Put it this way… al-Zawahiri is a man of the past. I don't think he really understands what is happening, and also, al-Zawahiri has always been fixated with Egypt! That particular group of individuals who have followed him… they always thought that whatever happens in Egypt is what's going to make everything in the rest of the Arab world sway one way or another. Obviously that's not the case.

Are there any points in the mainstream media's Cliff Notes narrative regarding the rise of ISIS that you find particularly hyperbolic?

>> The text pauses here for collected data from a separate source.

-- ==== Sys2Proof/Tests/Slice0.lean ====
section
/-! SUPPORT. Own tests: ill-formed commands, one-step examples on small states, and for every statement with
hypotheses a state and operands that meet them. -/

namespace Sys2Proof.Tests

open Sys2Proof.Machine

set_option Elab.async false

/-! ## Small states -/

/-- The state a command leaves. -/
def after (c : Instr) (s : State) : State :=
  match exec c s with
  | .next t => t
  | _ => s

/-- The outcome and results of the reply in progress at a port. -/
def replyOf (s : State) (p : Port) : Option (ReplyOutcome × List Byte) := (s.port p).reply.map fun r => (r.outcome, r.results)

/-- The part loaded, with its clock set to 10:00:00. -/
def ready : State := { State.reset with loading := false, clock := ⟨10, 0, 0, false, 0⟩ }

/-- Lane 1 in a session, its pinsetter READY with the full rack standing. -/
def session (kind : MeterKind) (mode : MeterMode) (balance : Nat) (s : State) : State :=
  s.modLane 0 fun a =>
    { a with
      session := a.session.asOpen
      meter := some { Meter.fresh kind mode balance 600 with phase := .metered }
      sup := { a.sup with state := .ready, standing := some fullRack } }

/-- Lane 1 OPEN by games, prepaid with 10.00. -/
def opened : State := session .games .prepaid 1000 ready

/-- Lane 1's pinsetter changed. -/
def withSup (f : Supervisor → Supervisor) (s : State) : State := s.modSup 0 f

/-- Lane 1's session changed. -/
def withSession (f : Session → Session) (s : State) : State := s.modLane 0 fun a => { a with session := f a.session }

/-- Pair 1's Turn Unit changed. -/
def withTurn (f : TurnUnit → TurnUnit) (s : State) : State := s.modPair 0 fun a => { a with turn := f a.turn }

/-- Bowler 7 in slot 1, in game 1 at a frame and ball of a sheet. -/
def player (state : SlotState) (stage : GameStage) (frame ball : Nat) (sh : Sheet) : Slot :=
  { Slot.empty with
    bowler := some 7, state := state, game := some 1, stage := stage, frame := frame, ball := ball
    handicap := .value 0, sheet := some sh }

/-- Slot 1 at the head of lane 1's queue. -/
def seated (x : Slot) (s : State) : State :=
  withTurn (fun t => { t with queueOdd := [0], slots := t.slots.set 0 x }) s

/-- Bowler 7 UP on lane 1 at frame 1, ball 1. -/
def playing : State := seated (player .up .started 1 1 (Sheet.new 1)) opened

/-- No marks. -/
def noMarks : Marks := ⟨false, false, false, false⟩

/-- Bowler 7 in slot 1, UP, and bowler 9 in slot 2 behind. -/
def twoPlayers : State :=
  withTurn (fun t =>
    { t with queueOdd := [0, 1], slots := t.slots.set 1 { player .queued .waiting 1 1 (Sheet.new 1) with bowler := some 9 } })
    playing

/-- A ball past its DECK at frame 1, ball 1 of slot 1. -/
def ballAt (frame ball : Nat) : Delivery where
  step := .awaitingRead
  release := some 0
  cls := some .scored
  place := some ⟨0, 1, frame, ball⟩
  practice := none
  pre := some fullRack
  counted := none
  marks := noMarks
  travel := 0
  laneClosed := false

/-- A delivery released and not yet at its DECK. -/
def rolling : Delivery := { ballAt 1 1 with step := .awaitingDeck, cls := none, place := none, pre := none, travel := 6000 }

Yes! That "[IS] is the richest terrorist organization in the world!" It's not true! It's absolutely not true. I mean, the PLO, in the 1990s—and this is according to the CIA, which I think this is a quite conservative estimate—could manage, lets call it the GDP, between $8 billion and $12 billion! The PLO had vast amounts of money, far outstripping the best estimates of ISIS's coffers. The difference with ISIS, though, is not the amount of money, it's how the money is administered. How they're actually running the business of running a state, which is very very good. The Financial Times, of all places, had an entire page, explaining that these guys were actually running their finances as a multinational company in terms of dealing black market oil—replete with nice compensation packages for their employee-recruits.

But what about the distinction between al-Qaeda and ISIS, on an operational level, that you make in your book. Can you pinpoint an X factor?

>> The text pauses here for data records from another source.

-- ==== Sys2Proof/Word.lean ====
section
/-! DEFINITION. The word types of the model and their plainest arithmetic: bytes, little-endian assembly (R14),
bit ranges of a number, and the saturating counters of R13. -/

namespace Sys2Proof

/-- One byte. -/
abbrev Byte := BitVec 8

/-- Bits `[hi:lo]` of a number (the manual's inclusive bit ranges). -/
def bitsOf (x hi lo : Nat) : Nat := (x >>> lo) % 2 ^ (hi + 1 - lo)

/-- One bit of a number. -/
def bitOf (x i : Nat) : Bool := (x >>> i) % 2 = 1

/-- 1 for true, 0 for false. -/
def b2n (b : Bool) : Nat := if b then 1 else 0

/-- Little-endian value of a list of byte values, the lowest address first (R14). -/
def leValue : List Nat → Nat
  | [] => 0
  | b :: bs => b + 256 * leValue bs

/-- The `n` little-endian bytes of a value, the lowest address first (R14). -/
def leBytes : Nat → Nat → List Nat
  | 0, _ => []
  | n + 1, v => v % 256 :: leBytes n (v / 256)

/-- Big-endian value of a list of byte values. -/
def beValue (bs : List Nat) : Nat := leValue bs.reverse

/-- The `n` big-endian bytes of a value. -/
def beBytes (n v : Nat) : List Nat := (leBytes n v).reverse

/-- A counter of `w` bits that saturates at all ones (R13). -/
def satAdd (w x d : Nat) : Nat := min (x + d) (2 ^ w - 1)

/-- Two's complement reading of a `w`-bit field. -/
def signed (w x : Nat) : Int :=
  if x % 2 ^ w < 2 ^ (w - 1) then ((x % 2 ^ w : Nat) : Int) else ((x % 2 ^ w : Nat) : Int) - 2 ^ w

/-- The `w`-bit two's complement field of an integer. -/
def unsignedOf (w : Nat) (x : Int) : Nat := (x % (2 ^ w : Int)).toNat

end Sys2Proof
end

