-- ==== Sys2Proof/Machine/FbTable.lean ====
section
/-! DEFINITION. The Field Book's entries as the chapters' tables give them (R356): index, sub-indices, type,
access right, authentication level, default and range. `special` names a range that depends on other state
(`FbEntry.special`). Sub-index 0 of every index is implied (R356). -/

namespace Sys2Proof.Machine
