-- ==== Sys2Proof/Machine/Numbers.lean ====
section
/-! DEFINITION. The status codes of the device (R17–R20 and the code tables of the chapters) and the block
numbering of R37 and R299. -/

namespace Sys2Proof.Code

/-! General codes (R19). -/
def ok : Nat := 0x0000
def eIllegal : Nat := 0x0001
def eLength : Nat := 0x0002
def eAlign : Nat := 0x0003
def eBounds : Nat := 0x0004
def eAccess : Nat := 0x0005
def eBusy : Nat := 0x0006
def eVersion : Nat := 0x0007
def eUnavailable : Nat := 0x0008
def eTimeout : Nat := 0x0009
def eState : Nat := 0x000A
def eRetry : Nat := 0x000B
def eLeased : Nat := 0x000C

/-! Field Book and protocol codes (R373). -/
def eIndex : Nat := 0x0101
def eSubindex : Nat := 0x0102
def eType : Nat := 0x0103
def eRange : Nat := 0x0104
def eAuth : Nat := 0x0105
def eReplay : Nat := 0x0106
def eSession : Nat := 0x0107
def eJournal : Nat := 0x0108
def eProto : Nat := 0x0201

/-! Worlds codes (R317). -/
def eMeasure : Nat := 0x0701
def eRollback : Nat := 0x0702
def eKeyUse : Nat := 0x0703

/-! Tensor codes (R98, R153, R182). -/
def eTileArith : Nat := 0x0301
def eEccUncorr : Nat := 0x0302
def eFmtPair : Nat := 0x0303
def eShape : Nat := 0x0304
def eSplit : Nat := 0x0305
def eCmdBound : Nat := 0x0306
def eCmdOverrun : Nat := 0x0307
def eJobKilled : Nat := 0x0308
def eLink : Nat := 0x0309
def eKvExhausted : Nat := 0x030A
def eTrainNonfinite : Nat := 0x030B
def eImage : Nat := 0x030C

/-! Media codes. -/
def eDimBound : Nat := 0x0401
def eCorrupt : Nat := 0x0402
def eBudget : Nat := 0x0403
def eNoBuffer : Nat := 0x0404

/-! Graphics codes. -/
def eBinHeap : Nat := 0x0501
def eShader : Nat := 0x0502
def eTiming : Nat := 0x0503

/-! Traverse codes. -/
def noPath : Nat := 0x0601
def noPathInTime : Nat := 0x0602
def allInvalid : Nat := 0x0603
def ePrimLimit : Nat := 0x0604
def eLibCrc : Nat := 0x0605
def eGrid : Nat := 0x0606
def eFootprint : Nat := 0x0607

/-! Gateway and bridge codes. -/
def eKeyConflict : Nat := 0x0801
def eEpClosed : Nat := 0x0802
def eLinkDown : Nat := 0x0803
def eFarUr : Nat := 0x0804
def eFarAccess : Nat := 0x0805
def eFarData : Nat := 0x0806

/-! Firmware codes. -/
def eFwWatchdog : Nat := 0x0901
def eFwSwitch : Nat := 0x0902
def eStage : Nat := 0x0903

/-! Safety codes. -/
def eDisagree : Nat := 0x0A01
def eMissing : Nat := 0x0A02
def eDisplay : Nat := 0x0A03
def eBench : Nat := 0x0A04
def eLockstep : Nat := 0x0A05
def eStack : Nat := 0x0A06
def eMonitor : Nat := 0x0A07
def eIsland : Nat := 0x0A08
def eInject : Nat := 0x0A09
def eCfgCrc : Nat := 0x0A0A
def eLatentTimeout : Nat := 0x0A0B
def eBenchStore : Nat := 0x0A0C
def eSsRequest : Nat := 0x0A0D
def eAge : Nat := 0x0A0E
def eDegrBench : Nat := 0x0A0F
def eDegrCluster : Nat := 0x0A10
def eDegrEcc : Nat := 0x0A11
def eDegrPeer : Nat := 0x0A12
def eDegrScrub : Nat := 0x0A13

end Sys2Proof.Code
end

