/-- A refusal that a full checker log has dropped (R302): address, attribute, write, REGION. -/
structure Dropped where
  addr : Nat
  attr : Attr
  write : Bool
  region : Nat
  deriving DecidableEq, Repr

/-- The secure world's machine state: the last forwarded sequence number and the last completed one of each hart,
the calls in flight, the key slots, the monitor's region plan (first and last page of the window delegated to a
region, by checker × 32 + region), the times of the restarts within the last 60 s, the secure watchdog's counts. -/
structure Worlds where
  mwattr : KMap Attr := []
  seq : KMap Nat := []
  done : KMap Nat := []
  calls : KMap Call := []
  keys : KMap KeySlot := []
  plan : KMap (Nat × Nat) := []
  restarts : List Nat := []
  /-- 0: no restart. 1: the loaded image is being measured. 2: the reloaded image is. 3: core 0 is released. -/
  restartPhase : Nat := 0
  /-- Where the running secure image was loaded (R308). -/
  imageLoad : Nat := 0
  swdStart : Nat := 0
  swdTest : Option Nat := none
  /-- Same-clock facts of R316: by checker, the instant of the last change of its regions with the regions enabled before it, and
  the instant at which LOCK was set; the refusals that a full log has dropped, with their instant; the instant of the last lease
  write with PMU_LEASE_PD and PMU_LEASE_CLK before it. -/
  regionWas : KMap (Nat × Nat) := []
  lockAt : KMap Nat := []
  dropped : KMap (Nat × List Dropped) := []
  leaseWas : Nat × Nat × Nat := (0, 0, 0)
  deriving DecidableEq, Repr

/-- Levels of the package pins that the chapters name: inputs RESET_N, POR_N, WAKE_N, PWR_FAIL_N, the output
THERMTRIP_N and the TIME_OUT pins (true: high). SAFE_STATE_N is `Safety.driven`. -/
structure Pins where
  resetN : Bool := true
  porN : Bool := true
  wakeN : Bool := true
  pwrFailN : Bool := true
  thermtripN : Bool := true
  timeOut : Nat := 0
  deriving DecidableEq, Repr

/-- What the fuses hold (R4, R5, R307–R309, R416, R442): the grade, the clusters and application quads present, the hashes
of the four image public keys, the revoked ones, the anti-rollback counters of kinds 0 to 2, the serial number, the hash of
the debug key and the debug-disable bit. The values that stand here are the model's (DESIGN CHOICE: log entry 5): a
PL9880-AQ with nothing else fused. -/
structure Fuses where
  grade : Nat := 0x80
  clusters : Nat := 0xFFFF
  quads : Nat := 0xF
  keyHash : List (List Nat) := []
  revoked : Nat := 0
  svn : List Nat := [0, 0, 0]
  serial : Nat := 0
  dbgKeyHash : List Nat := []
  dbgDisable : Bool := false
  deriving DecidableEq, Repr

/-! ## Datum and Meridian (chapter 2) -/

/-- The grandmaster that best master selection holds (R47): the comparison vector of its Announce, its identity, the MAC on
which it was heard, and whether its Sync has been lost, so that any Announce replaces it. -/
structure Master where
  vector : Nat
  identity : Nat
  mac : Nat
  aged : Bool := false
  deriving DecidableEq, Repr

/-- The Datum servo (R43, R50–R57): its last 8 rate updates, the offsets of the open median evaluation, the last
measured offset of Datum from its source, the last Sync or PTM exchange and the Sync interval, when HOLDOVER was
entered, whether the first median evaluation has been made, whether its step waits for a boundary, until when a
Meridian start waits for it, the peer delays by MAC, exchanges in a row above 50 ns; the slew in progress: its signed rate in
1/64 ppb beside MER_RATE's and what is left to remove, in 1/(64 × 10⁹) ns. -/
structure Servo where
  rates : List Int := []
  samples : List Int := []
  offset : Int := 0
  lastSync : Option Nat := none
  interval : Nat := 125000000
  holdoverAt : Nat := 0
  firstDone : Bool := false
  acqPending : Bool := false
  startWait : Option Nat := none
  master : Option Master := none
  peerDelay : KMap Int := []
  misaligned : Nat := 0
  slewRate : Int := 0
  slewLeft : Nat := 0
  deriving DecidableEq, Repr

/-- An open window (R67): its Datum start and end, the slack left, whether it has admitted a restart, whether its partition's
queues became admissible again while it was open (they wait for the next opening, R401). -/
structure Window where
  start : Nat
  stop : Nat
  slackLeft : Nat
  restarted : Bool := false
  held : Bool := false
  deriving DecidableEq, Repr

/-- Meridian beside its registers (R54, R61, R62, R65): the words of the shadow and of the active bank by index, the
active frame lengths, whether the gap after a step is open, whether a SAFETY window has opened since the start,
whether a swap has taken effect since reset, whether FB 0x2000.04 was 1 at boot (R70), the open windows by entry, the frame count and the start of the last
frame of each pipeline, the last pulse of each time output. -/
structure Meridian where
  shadow : KMap Nat := []
  active : KMap Nat := []
  frames : KMap Nat := []
  gap : Bool := false
  safetyOpened : Bool := false
  swapped : Bool := false
  lockAtBoot : Bool := true
  windows : KMap Window := []
  frameCount : KMap Nat := []
  frameStart : KMap Nat := []
  lastPulse : KMap Nat := []
  lastTick : Option Nat := none
  deriving DecidableEq, Repr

Yes, it's that everything is seductive. So… if in the late-90s you went to Afghanistan you would have been submitted to the Iraqi structure of al-Qaeda, where Mister Osama bin Laden, born with a silver spoon… well now, there's an alternative. You go to somebody like you, or at least somebody who is making you believe they are like you. That you're identical to those who went just six months before… this is seductive. This is what people don't understand: to its followers, everything is seductive about ISIS. Including the fact that women are not a part of it. I mentioned this point at a conference we had about the yesterday, and it was a bit controversial, but they understood, it's true: it's very hard for young men to deal with women these days! Because women are difficult, in the sense of their needs. I see it with my kids.

The Islamic State, in some ways, has created a utopia where even women don't exist! You go with your friends, your boys to be a part of this amazing, beautiful experience—you're heroes, you're fighting! And there's not a woman nagging you about doing this or not doing that—if you're in your twenties, and you have a dream like this, you don't want to deal with girlfriends! You don't! They give you a wife! This is what people don't understand, the idea that there are much more important things than one's personal love life. It's like, "I am building a state! You think I can bother with my personal life?" This is at the core of IS's success.